**EXERCISE OBJECTIVE**
Reproduce the opening lines of the records exactly, up to and including the line in which "obtain ⟨e2, h2, t2, hr2⟩" occurs.
● ● ●
/-- A stage after a part that keeps what a stage keeps and appends its own trace. -/
theorem StageLaw.after {Trace Trace' : CardType → List WireEvent → Prop} {s t : State} {p : CardType × State} {first : List WireEvent}
    (hk : StageKeeps cfg s t) (ha : Appends s t first) (h : StageLaw cfg Trace t p)
    (hT : ∀ evs, Trace p.1 evs → Trace' p.1 (first ++ evs)) : StageLaw cfg Trace' s p := by
  obtain ⟨k, ty, evs, he, ht⟩ := h
  exact ⟨hk.trans k, ty, _, Appends_trans ha he, hT evs ht⟩

variable (cfg)

theorem negotiateLoop_law (c : Command) (attempt : Byte → List WireEvent → Prop)
    (hatt : ∀ s, ∃ evs, Appends s (sendCmd cfg c s).2 evs ∧ attempt (sendCmd cfg c s).1 evs) (k : Nat) (s : State) :
    ∃ evs, Appends s (negotiateLoop cfg c k s).2 evs ∧ NegotiateTrace attempt (negotiateLoop cfg c k s).1 evs ∧
      Runs cfg noStore s (negotiateLoop cfg c k s).2 := by
  induction k generalizing s with
  | zero => exact ⟨[], rfl, .expired, .refl⟩
  | succ k ih =>
    obtain ⟨e1, h1, t1⟩ := hatt (setDNeg ⟨tNegotiateMs, k⟩ s)
    have h1' := appends_from_wire (s := s) h1 rfl
    have hr : Runs cfg noStore s (sendCmd cfg c (setDNeg ⟨tNegotiateMs, k⟩ s)).2 := (Runs.refl.registers _).sendCmd c
    unfold negotiateLoop
    by_cases h : r1Accepted (sendCmd cfg c (setDNeg ⟨tNegotiateMs, k⟩ s)).1
    · simp only [h, if_true]
      exact ⟨e1, h1', .accepted ((accepted_iff _).1 h ▸ t1), hr⟩
    · simp only [h]
      obtain ⟨e2, h2, t2, hr2⟩ := ih (sendCmd cfg c (setDNeg ⟨tNegotiateMs, k⟩ s)).2
      exact ⟨_, Appends_trans h1' h2, .again (fun e => h ((accepted_iff _).2 e)) t1 t2, hr.trans hr2⟩

theorem ccsSet_bytesWord (b0 b1 b2 b3 : Byte) : ccsSet (bytesWord b0 b1 b2 b3) = b0.getLsbD 6 := by
  have h : respByte (bytesWord b0 b1 b2 b3) 0 = b0 := by
    apply BitVec.eq_of_getLsbD_eq
    intro i hi
    unfold respByte
    rw [BitVec.getLsbD_extractLsb']
    simp only [hi, decide_true, Bool.true_and]
    show (b0 ++ b1 ++ b2 ++ b3).getLsbD (24 - 8 * 0 + i) = _
    rw [BitVec.getLsbD_append, BitVec.getLsbD_append, BitVec.getLsbD_append]
    have h1 : ¬ 24 - 8 * 0 + i < 8 := by omega
    have h2 : ¬ 24 - 8 * 0 + i - 8 < 8 := by omega
    have h3 : ¬ 24 - 8 * 0 + i - 8 - 8 < 8 := by omega
    rw [if_neg h1, if_neg h2, if_neg h3]
    congr 1
    omega
  unfold ccsSet
  rw [h]
  clear h
  revert b0; decide

theorem echoMatches_bytesWord (b0 b1 b2 b3 : Byte) :
    echoMatches (bytesWord b0 b1 b2 b3) = true ↔ b2 = 0x01#8 ∧ b3 = 0xAA#8 := by
  have h2 : respByte (bytesWord b0 b1 b2 b3) 2 = b2 := by
    apply BitVec.eq_of_getLsbD_eq
    intro i hi
    unfold respByte
    rw [BitVec.getLsbD_extractLsb']
    simp only [hi, decide_true, Bool.true_and]
    show (b0 ++ b1 ++ b2 ++ b3).getLsbD (24 - 8 * 2 + i) = _
    rw [BitVec.getLsbD_append, BitVec.getLsbD_append]
    have h1 : ¬ 24 - 8 * 2 + i < 8 := by omega
    have h2 : 24 - 8 * 2 + i - 8 < 8 := by omega
    rw [if_neg h1, if_pos h2]
    congr 1
    omega
  have h3 : respByte (bytesWord b0 b1 b2 b3) 3 = b3 := by
    apply BitVec.eq_of_getLsbD_eq
    intro i hi
    unfold respByte
    rw [BitVec.getLsbD_extractLsb']
    simp only [hi, decide_true, Bool.true_and]
    show (b0 ++ b1 ++ b2 ++ b3).getLsbD (24 - 8 * 3 + i) = _
    rw [BitVec.getLsbD_append]
    have h1 : 24 - 8 * 3 + i < 8 := by omega
    rw [if_pos h1]
    congr 1
    omega
  unfold echoMatches
  rw [h2, h3]
  simp [ifCondEchoHigh, ifCondEchoLow]

theorem negotiateSdV2_law (hcfg : cfg.wf = true) (d : Deadline) (s : State) : StageLaw cfg (SdV2Trace cfg) s (negotiateSdV2 cfg d s) := by
  have hf : frameBytes cfg (sdSendOpCond cfg true).op (sdSendOpCond cfg true).arg = (frameBytes cfg opSdSendOpCond cfg.hcsArg) := rfl
  obtain ⟨neg, h1, t1, r1⟩ := negotiateLoop_law cfg (sdSendOpCond cfg true) (AppTrace cfg (frameBytes cfg opSdSendOpCond cfg.hcsArg))
    (fun u => hf ▸ sendCmd_app_trace cfg hcfg (sdSendOpCond cfg true) (isStop_sdSendOpCond hcfg _) rfl u) d.left (setSeq .negotiating s)
  unfold negotiateSdV2
  dsimp only
  generalize negotiateLoop cfg (sdSendOpCond cfg true) d.left (setSeq .negotiating s) = p at h1 t1 r1 ⊢
  have k1 : StageKeeps cfg s p.2 := (StageKeeps.seq _ s).trans (.ofRuns r1)
  have h1' := appends_from_wire (s := s) h1 rfl
  cases hp : p.1 with
  | false =>
    refine StageLaw.after k1 h1' (initFailedStage_law p.2) fun evs h => .inl ?_
    rw [h.1, List.append_nil]
    exact ⟨hp ▸ t1, h.2⟩
  | true =>
    obtain ⟨ocr, tr, h2, t2, hv⟩ := ocrTransaction_trace cfg hcfg p.2
    have k2 : StageKeeps cfg p.2 (ocrTransaction cfg p.2).2 := .ofRuns (Runs.ocrTransaction .refl)
    simp only [if_true]
    rw [hp] at t1
    match tr, hv with
    | some [b0, b1, b2, b3], hv =>
      rw [hv]
      refine StageLaw.after (k1.trans k2) (Appends_trans h1' h2) (initReadyStage_law _ _) fun evs h => .inr ?_
      rw [h.1, List.append_nil]
      refine ⟨neg, ocr, _, rfl, t1, t2, ?_⟩
      simp only
      rw [ccsSet_bytesWord]
      rfl
    | none, hv =>
      rw [hv.2]
      refine StageLaw.after (k1.trans k2) (Appends_trans h1' h2) (initFailedStage_law _) fun evs h => .inr ?_
      rw [h.1, List.append_nil]
      exact ⟨neg, ocr, none, rfl, t1, t2, h.2⟩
● ● ●
**TASK ANSWER**
/-- A stage after a part that keeps what a stage keeps and appends its own trace. -/
theorem StageLaw.after {Trace Trace' : CardType → List WireEvent → Prop} {s t : State} {p : CardType × State} {first : List WireEvent}
    (hk : StageKeeps cfg s t) (ha : Appends s t first) (h : StageLaw cfg Trace t p)
    (hT : ∀ evs, Trace p.1 evs → Trace' p.1 (first ++ evs)) : StageLaw cfg Trace' s p := by
  obtain ⟨k, ty, evs, he, ht⟩ := h
  exact ⟨hk.trans k, ty, _, Appends_trans ha he, hT evs ht⟩

variable (cfg)

theorem negotiateLoop_law (c : Command) (attempt : Byte → List WireEvent → Prop)
    (hatt : ∀ s, ∃ evs, Appends s (sendCmd cfg c s).2 evs ∧ attempt (sendCmd cfg c s).1 evs) (k : Nat) (s : State) :
    ∃ evs, Appends s (negotiateLoop cfg c k s).2 evs ∧ NegotiateTrace attempt (negotiateLoop cfg c k s).1 evs ∧
      Runs cfg noStore s (negotiateLoop cfg c k s).2 := by
  induction k generalizing s with
  | zero => exact ⟨[], rfl, .expired, .refl⟩
  | succ k ih =>
    obtain ⟨e1, h1, t1⟩ := hatt (setDNeg ⟨tNegotiateMs, k⟩ s)
    have h1' := appends_from_wire (s := s) h1 rfl
    have hr : Runs cfg noStore s (sendCmd cfg c (setDNeg ⟨tNegotiateMs, k⟩ s)).2 := (Runs.refl.registers _).sendCmd c
    unfold negotiateLoop
    by_cases h : r1Accepted (sendCmd cfg c (setDNeg ⟨tNegotiateMs, k⟩ s)).1
    · simp only [h, if_true]
      exact ⟨e1, h1', .accepted ((accepted_iff _).1 h ▸ t1), hr⟩
    · simp only [h]
      obtain ⟨e2, h2, t2, hr2⟩ := ih (sendCmd cfg c (setDNeg ⟨tNegotiateMs, k⟩ s)).2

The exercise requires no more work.